WHAT YOU ARE ASKED TO DO: Of all the lines below, return only those starting with the line holding "abbrev Reg.CV_POLY (u" and going on through the line holding "abbrev FldRef.CV_RESULT_RESULT (u", exactly as written.

SOURCE DATA:
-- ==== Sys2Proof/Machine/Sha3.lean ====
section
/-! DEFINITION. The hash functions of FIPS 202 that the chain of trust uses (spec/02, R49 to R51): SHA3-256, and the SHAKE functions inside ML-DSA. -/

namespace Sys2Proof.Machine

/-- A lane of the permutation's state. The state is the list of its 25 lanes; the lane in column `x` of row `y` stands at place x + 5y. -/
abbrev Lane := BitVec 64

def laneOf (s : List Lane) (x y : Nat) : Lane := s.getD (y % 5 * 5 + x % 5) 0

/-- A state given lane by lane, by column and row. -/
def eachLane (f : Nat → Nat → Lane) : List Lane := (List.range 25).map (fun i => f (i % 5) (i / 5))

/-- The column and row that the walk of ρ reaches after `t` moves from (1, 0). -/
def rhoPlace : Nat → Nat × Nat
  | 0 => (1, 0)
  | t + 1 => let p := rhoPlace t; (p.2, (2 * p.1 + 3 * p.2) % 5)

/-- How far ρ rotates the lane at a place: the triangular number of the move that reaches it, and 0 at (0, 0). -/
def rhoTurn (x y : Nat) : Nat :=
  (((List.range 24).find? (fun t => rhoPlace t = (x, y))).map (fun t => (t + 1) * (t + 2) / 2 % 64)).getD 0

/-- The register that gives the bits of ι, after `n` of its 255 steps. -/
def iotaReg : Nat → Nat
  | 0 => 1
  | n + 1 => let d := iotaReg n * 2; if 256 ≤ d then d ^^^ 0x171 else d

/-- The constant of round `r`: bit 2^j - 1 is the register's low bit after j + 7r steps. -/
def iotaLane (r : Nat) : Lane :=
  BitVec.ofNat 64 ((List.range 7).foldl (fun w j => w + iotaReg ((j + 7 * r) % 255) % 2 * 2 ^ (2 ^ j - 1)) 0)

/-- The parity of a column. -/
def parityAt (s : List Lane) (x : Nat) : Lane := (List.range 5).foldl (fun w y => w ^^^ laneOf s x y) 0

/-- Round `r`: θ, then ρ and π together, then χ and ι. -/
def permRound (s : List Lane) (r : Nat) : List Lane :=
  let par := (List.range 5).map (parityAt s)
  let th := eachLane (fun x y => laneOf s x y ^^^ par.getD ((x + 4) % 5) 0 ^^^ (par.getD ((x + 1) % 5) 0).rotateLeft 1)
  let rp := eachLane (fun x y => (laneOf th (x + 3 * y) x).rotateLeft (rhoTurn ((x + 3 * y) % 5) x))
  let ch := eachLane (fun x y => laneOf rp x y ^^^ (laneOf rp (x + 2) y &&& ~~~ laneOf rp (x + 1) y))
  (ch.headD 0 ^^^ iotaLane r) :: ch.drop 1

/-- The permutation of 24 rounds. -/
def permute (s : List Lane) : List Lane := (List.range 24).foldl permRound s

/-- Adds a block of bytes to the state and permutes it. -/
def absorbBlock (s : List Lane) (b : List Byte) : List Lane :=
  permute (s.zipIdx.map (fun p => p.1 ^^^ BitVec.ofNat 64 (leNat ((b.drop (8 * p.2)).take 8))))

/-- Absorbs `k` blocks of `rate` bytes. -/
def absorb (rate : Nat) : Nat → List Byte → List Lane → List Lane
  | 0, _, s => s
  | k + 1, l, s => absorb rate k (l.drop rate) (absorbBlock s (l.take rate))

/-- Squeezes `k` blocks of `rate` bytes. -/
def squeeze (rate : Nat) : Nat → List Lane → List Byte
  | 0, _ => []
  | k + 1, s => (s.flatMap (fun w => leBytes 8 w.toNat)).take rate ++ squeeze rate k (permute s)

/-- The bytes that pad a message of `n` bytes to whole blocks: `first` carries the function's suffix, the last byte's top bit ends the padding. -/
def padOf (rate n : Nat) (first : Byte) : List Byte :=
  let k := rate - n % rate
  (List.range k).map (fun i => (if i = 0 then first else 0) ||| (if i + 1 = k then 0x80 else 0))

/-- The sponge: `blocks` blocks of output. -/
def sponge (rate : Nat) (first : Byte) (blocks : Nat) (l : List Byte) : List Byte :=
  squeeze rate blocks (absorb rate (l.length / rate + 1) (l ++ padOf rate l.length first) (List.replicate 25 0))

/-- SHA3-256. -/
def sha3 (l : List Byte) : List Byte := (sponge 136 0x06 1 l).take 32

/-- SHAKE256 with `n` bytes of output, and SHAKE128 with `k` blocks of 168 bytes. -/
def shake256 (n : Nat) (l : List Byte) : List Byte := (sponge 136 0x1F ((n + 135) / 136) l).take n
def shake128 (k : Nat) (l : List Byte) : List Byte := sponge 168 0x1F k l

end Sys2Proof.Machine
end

...

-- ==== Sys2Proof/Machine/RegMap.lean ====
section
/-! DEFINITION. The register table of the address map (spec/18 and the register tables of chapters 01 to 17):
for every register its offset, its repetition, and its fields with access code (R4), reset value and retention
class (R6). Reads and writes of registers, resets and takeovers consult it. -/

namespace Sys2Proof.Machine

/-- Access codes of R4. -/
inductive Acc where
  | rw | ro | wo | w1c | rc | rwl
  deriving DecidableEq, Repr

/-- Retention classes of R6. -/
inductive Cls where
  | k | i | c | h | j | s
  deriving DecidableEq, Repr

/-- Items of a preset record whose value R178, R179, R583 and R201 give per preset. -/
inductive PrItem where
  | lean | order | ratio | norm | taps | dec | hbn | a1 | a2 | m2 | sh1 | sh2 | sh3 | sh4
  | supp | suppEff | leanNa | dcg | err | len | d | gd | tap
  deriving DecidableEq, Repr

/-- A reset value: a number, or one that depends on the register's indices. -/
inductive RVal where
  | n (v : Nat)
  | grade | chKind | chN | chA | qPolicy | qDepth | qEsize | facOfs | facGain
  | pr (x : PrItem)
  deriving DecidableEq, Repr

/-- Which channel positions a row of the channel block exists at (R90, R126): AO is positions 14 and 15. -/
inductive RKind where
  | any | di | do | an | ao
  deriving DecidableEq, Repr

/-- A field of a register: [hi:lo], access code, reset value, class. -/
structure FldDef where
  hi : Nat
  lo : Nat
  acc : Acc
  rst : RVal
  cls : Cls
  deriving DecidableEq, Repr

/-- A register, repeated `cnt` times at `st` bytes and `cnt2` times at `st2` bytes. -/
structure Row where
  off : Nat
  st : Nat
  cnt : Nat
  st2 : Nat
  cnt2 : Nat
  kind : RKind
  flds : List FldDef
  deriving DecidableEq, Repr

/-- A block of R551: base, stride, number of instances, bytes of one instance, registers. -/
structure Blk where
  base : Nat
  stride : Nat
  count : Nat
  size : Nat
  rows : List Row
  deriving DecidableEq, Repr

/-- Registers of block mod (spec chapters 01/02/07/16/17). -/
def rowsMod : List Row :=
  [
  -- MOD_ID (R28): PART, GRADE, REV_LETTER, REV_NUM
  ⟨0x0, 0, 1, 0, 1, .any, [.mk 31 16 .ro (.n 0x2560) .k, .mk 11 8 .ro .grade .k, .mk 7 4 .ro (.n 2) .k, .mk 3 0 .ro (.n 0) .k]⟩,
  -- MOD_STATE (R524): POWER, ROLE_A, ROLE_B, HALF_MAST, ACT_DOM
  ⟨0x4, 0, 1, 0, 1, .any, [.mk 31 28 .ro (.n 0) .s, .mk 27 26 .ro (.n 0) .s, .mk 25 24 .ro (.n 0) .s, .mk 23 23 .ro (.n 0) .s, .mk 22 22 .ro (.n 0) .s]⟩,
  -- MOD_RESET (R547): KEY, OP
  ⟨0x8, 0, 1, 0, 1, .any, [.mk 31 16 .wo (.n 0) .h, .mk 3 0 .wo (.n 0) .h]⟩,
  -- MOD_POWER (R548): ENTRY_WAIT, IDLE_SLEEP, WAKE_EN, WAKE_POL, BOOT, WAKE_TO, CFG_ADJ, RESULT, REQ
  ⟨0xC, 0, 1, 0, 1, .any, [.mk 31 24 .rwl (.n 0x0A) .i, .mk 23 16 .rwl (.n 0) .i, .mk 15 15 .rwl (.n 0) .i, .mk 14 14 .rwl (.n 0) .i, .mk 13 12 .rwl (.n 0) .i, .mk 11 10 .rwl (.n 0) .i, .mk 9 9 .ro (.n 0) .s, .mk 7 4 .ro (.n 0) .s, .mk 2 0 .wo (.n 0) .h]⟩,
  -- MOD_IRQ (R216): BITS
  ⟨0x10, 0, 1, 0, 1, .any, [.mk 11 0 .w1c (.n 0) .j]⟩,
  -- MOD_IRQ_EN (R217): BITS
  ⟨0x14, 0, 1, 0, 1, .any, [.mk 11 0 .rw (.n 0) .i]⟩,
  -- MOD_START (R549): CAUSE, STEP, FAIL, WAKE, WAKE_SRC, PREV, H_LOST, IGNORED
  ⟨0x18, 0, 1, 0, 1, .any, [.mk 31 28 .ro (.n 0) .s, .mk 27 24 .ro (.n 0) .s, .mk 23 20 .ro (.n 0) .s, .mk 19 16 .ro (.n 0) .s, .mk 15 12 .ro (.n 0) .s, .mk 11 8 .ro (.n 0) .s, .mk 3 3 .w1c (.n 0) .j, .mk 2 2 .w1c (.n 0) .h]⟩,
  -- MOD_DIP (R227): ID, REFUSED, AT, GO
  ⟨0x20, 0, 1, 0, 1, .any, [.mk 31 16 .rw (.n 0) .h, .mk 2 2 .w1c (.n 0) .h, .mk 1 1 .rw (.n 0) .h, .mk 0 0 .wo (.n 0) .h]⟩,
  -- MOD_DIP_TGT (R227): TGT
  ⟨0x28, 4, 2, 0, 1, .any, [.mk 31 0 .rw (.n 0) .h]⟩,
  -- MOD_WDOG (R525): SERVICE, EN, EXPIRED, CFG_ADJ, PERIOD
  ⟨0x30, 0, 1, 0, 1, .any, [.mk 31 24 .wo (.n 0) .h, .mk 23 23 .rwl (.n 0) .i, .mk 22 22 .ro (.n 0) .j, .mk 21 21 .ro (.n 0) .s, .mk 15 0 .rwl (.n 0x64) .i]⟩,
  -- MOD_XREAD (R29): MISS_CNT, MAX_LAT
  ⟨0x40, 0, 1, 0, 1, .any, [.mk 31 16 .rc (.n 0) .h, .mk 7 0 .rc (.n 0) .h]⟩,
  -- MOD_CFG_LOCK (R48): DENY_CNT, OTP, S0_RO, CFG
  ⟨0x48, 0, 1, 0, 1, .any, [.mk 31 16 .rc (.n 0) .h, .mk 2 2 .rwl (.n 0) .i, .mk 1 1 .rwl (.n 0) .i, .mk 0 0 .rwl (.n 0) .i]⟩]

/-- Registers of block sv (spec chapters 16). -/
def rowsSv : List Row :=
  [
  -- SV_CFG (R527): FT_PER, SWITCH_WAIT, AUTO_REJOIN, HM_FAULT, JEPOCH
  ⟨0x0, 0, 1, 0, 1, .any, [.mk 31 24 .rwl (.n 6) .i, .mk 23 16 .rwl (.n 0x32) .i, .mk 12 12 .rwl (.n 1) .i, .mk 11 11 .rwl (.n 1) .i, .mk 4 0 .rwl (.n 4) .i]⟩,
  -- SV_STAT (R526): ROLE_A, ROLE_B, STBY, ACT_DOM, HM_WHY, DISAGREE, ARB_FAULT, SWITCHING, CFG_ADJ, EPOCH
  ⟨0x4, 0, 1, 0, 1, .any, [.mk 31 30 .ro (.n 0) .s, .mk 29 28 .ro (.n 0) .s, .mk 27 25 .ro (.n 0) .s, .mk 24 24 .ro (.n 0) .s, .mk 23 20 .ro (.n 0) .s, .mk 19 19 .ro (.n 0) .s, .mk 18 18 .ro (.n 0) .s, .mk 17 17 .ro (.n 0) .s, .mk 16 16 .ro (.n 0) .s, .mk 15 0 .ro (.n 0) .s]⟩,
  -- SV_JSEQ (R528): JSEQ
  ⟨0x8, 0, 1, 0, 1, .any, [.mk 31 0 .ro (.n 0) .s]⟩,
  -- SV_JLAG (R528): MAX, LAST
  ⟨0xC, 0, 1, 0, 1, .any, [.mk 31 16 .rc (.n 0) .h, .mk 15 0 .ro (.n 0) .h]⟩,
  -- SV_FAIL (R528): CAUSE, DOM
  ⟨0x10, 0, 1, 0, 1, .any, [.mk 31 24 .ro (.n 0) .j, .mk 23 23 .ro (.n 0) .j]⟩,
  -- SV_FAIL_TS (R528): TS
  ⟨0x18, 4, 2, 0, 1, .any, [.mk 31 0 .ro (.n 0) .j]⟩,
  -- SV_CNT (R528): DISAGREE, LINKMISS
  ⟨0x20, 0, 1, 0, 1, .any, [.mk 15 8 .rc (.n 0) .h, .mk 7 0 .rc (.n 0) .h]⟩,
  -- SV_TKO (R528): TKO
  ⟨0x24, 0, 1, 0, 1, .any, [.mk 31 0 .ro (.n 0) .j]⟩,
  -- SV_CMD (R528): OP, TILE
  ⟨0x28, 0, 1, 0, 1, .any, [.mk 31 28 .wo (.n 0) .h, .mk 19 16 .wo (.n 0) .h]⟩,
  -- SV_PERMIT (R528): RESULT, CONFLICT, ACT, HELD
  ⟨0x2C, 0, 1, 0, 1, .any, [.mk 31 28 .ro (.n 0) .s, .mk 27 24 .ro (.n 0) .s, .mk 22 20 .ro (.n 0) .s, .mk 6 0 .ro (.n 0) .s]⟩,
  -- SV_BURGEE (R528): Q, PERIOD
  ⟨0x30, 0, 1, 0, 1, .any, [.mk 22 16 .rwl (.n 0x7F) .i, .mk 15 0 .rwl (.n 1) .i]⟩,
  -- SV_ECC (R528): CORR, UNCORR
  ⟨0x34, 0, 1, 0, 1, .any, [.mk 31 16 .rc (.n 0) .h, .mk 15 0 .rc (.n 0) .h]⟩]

--

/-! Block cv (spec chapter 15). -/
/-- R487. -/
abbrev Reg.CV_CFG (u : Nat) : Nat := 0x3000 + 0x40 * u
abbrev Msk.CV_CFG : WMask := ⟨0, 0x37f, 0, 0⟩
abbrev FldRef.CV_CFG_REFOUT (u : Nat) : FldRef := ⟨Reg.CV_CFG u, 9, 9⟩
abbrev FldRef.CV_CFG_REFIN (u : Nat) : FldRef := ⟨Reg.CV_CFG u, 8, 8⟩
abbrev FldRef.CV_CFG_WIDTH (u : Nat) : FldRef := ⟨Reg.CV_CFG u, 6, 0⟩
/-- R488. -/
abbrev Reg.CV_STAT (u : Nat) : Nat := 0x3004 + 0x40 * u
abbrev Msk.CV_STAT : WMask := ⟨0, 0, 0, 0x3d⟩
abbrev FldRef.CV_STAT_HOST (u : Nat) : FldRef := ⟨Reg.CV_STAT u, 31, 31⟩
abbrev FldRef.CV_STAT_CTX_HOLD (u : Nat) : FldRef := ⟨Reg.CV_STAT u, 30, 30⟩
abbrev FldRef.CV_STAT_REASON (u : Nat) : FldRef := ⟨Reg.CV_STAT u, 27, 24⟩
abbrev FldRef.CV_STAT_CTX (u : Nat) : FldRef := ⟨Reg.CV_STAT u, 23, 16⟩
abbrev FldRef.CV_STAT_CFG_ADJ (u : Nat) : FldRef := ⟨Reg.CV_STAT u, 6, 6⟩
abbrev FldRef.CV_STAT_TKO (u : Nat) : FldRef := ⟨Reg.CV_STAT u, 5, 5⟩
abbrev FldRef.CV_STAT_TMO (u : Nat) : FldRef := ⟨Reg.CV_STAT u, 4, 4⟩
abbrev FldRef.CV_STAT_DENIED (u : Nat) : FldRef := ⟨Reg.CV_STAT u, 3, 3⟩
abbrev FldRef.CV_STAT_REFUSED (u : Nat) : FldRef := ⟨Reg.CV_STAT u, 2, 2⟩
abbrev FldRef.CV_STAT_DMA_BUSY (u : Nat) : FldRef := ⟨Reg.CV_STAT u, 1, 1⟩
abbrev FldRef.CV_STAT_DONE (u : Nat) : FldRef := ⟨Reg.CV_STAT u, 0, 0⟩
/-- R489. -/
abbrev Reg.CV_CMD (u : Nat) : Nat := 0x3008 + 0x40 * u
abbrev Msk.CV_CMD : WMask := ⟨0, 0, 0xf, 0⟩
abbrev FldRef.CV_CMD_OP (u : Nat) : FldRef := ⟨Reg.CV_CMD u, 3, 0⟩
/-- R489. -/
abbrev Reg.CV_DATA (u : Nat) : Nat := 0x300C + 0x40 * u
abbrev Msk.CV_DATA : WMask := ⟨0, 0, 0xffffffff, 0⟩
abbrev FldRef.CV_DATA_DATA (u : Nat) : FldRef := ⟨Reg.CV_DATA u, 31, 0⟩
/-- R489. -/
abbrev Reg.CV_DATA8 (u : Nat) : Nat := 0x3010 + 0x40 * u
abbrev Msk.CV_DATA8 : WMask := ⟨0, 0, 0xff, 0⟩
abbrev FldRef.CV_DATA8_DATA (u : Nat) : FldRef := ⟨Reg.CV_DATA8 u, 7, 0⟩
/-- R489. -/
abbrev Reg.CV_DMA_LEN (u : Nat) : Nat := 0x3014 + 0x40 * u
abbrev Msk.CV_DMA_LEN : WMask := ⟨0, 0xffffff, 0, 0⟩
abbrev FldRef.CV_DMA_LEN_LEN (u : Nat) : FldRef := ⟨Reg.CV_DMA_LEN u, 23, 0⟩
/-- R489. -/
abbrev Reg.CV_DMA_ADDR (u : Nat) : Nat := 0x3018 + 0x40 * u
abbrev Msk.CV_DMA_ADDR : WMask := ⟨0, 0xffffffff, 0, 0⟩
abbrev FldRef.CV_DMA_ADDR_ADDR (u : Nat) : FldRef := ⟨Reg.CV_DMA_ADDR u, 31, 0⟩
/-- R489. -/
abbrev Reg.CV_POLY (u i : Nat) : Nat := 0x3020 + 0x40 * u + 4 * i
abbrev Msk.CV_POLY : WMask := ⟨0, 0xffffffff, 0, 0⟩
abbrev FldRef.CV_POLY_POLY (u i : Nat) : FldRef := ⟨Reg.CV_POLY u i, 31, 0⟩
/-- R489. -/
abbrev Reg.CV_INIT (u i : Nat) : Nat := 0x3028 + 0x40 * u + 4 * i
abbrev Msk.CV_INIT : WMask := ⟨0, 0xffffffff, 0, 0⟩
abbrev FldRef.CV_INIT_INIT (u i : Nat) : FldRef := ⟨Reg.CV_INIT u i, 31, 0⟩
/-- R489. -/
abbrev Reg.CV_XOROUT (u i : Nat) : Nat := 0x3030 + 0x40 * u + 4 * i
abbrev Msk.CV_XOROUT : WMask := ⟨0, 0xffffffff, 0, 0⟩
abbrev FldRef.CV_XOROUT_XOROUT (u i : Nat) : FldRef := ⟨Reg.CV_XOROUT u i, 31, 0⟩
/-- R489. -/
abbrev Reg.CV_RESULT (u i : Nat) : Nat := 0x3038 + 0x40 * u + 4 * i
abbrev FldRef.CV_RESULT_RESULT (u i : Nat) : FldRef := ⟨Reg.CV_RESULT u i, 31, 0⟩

YOUR RESPONSE:
abbrev Reg.CV_POLY (u i : Nat) : Nat := 0x3020 + 0x40 * u + 4 * i
abbrev Msk.CV_POLY : WMask := ⟨0, 0xffffffff, 0, 0⟩
abbrev FldRef.CV_POLY_POLY (u i : Nat) : FldRef := ⟨Reg.CV_POLY u i, 31, 0⟩
/-- R489. -/
abbrev Reg.CV_INIT (u i : Nat) : Nat := 0x3028 + 0x40 * u + 4 * i
abbrev Msk.CV_INIT : WMask := ⟨0, 0xffffffff, 0, 0⟩
abbrev FldRef.CV_INIT_INIT (u i : Nat) : FldRef := ⟨Reg.CV_INIT u i, 31, 0⟩
/-- R489. -/
abbrev Reg.CV_XOROUT (u i : Nat) : Nat := 0x3030 + 0x40 * u + 4 * i
abbrev Msk.CV_XOROUT : WMask := ⟨0, 0xffffffff, 0, 0⟩
abbrev FldRef.CV_XOROUT_XOROUT (u i : Nat) : FldRef := ⟨Reg.CV_XOROUT u i, 31, 0⟩
/-- R489. -/
abbrev Reg.CV_RESULT (u i : Nat) : Nat := 0x3038 + 0x40 * u + 4 * i
abbrev FldRef.CV_RESULT_RESULT (u i : Nat) : FldRef := ⟨Reg.CV_RESULT u i, 31, 0⟩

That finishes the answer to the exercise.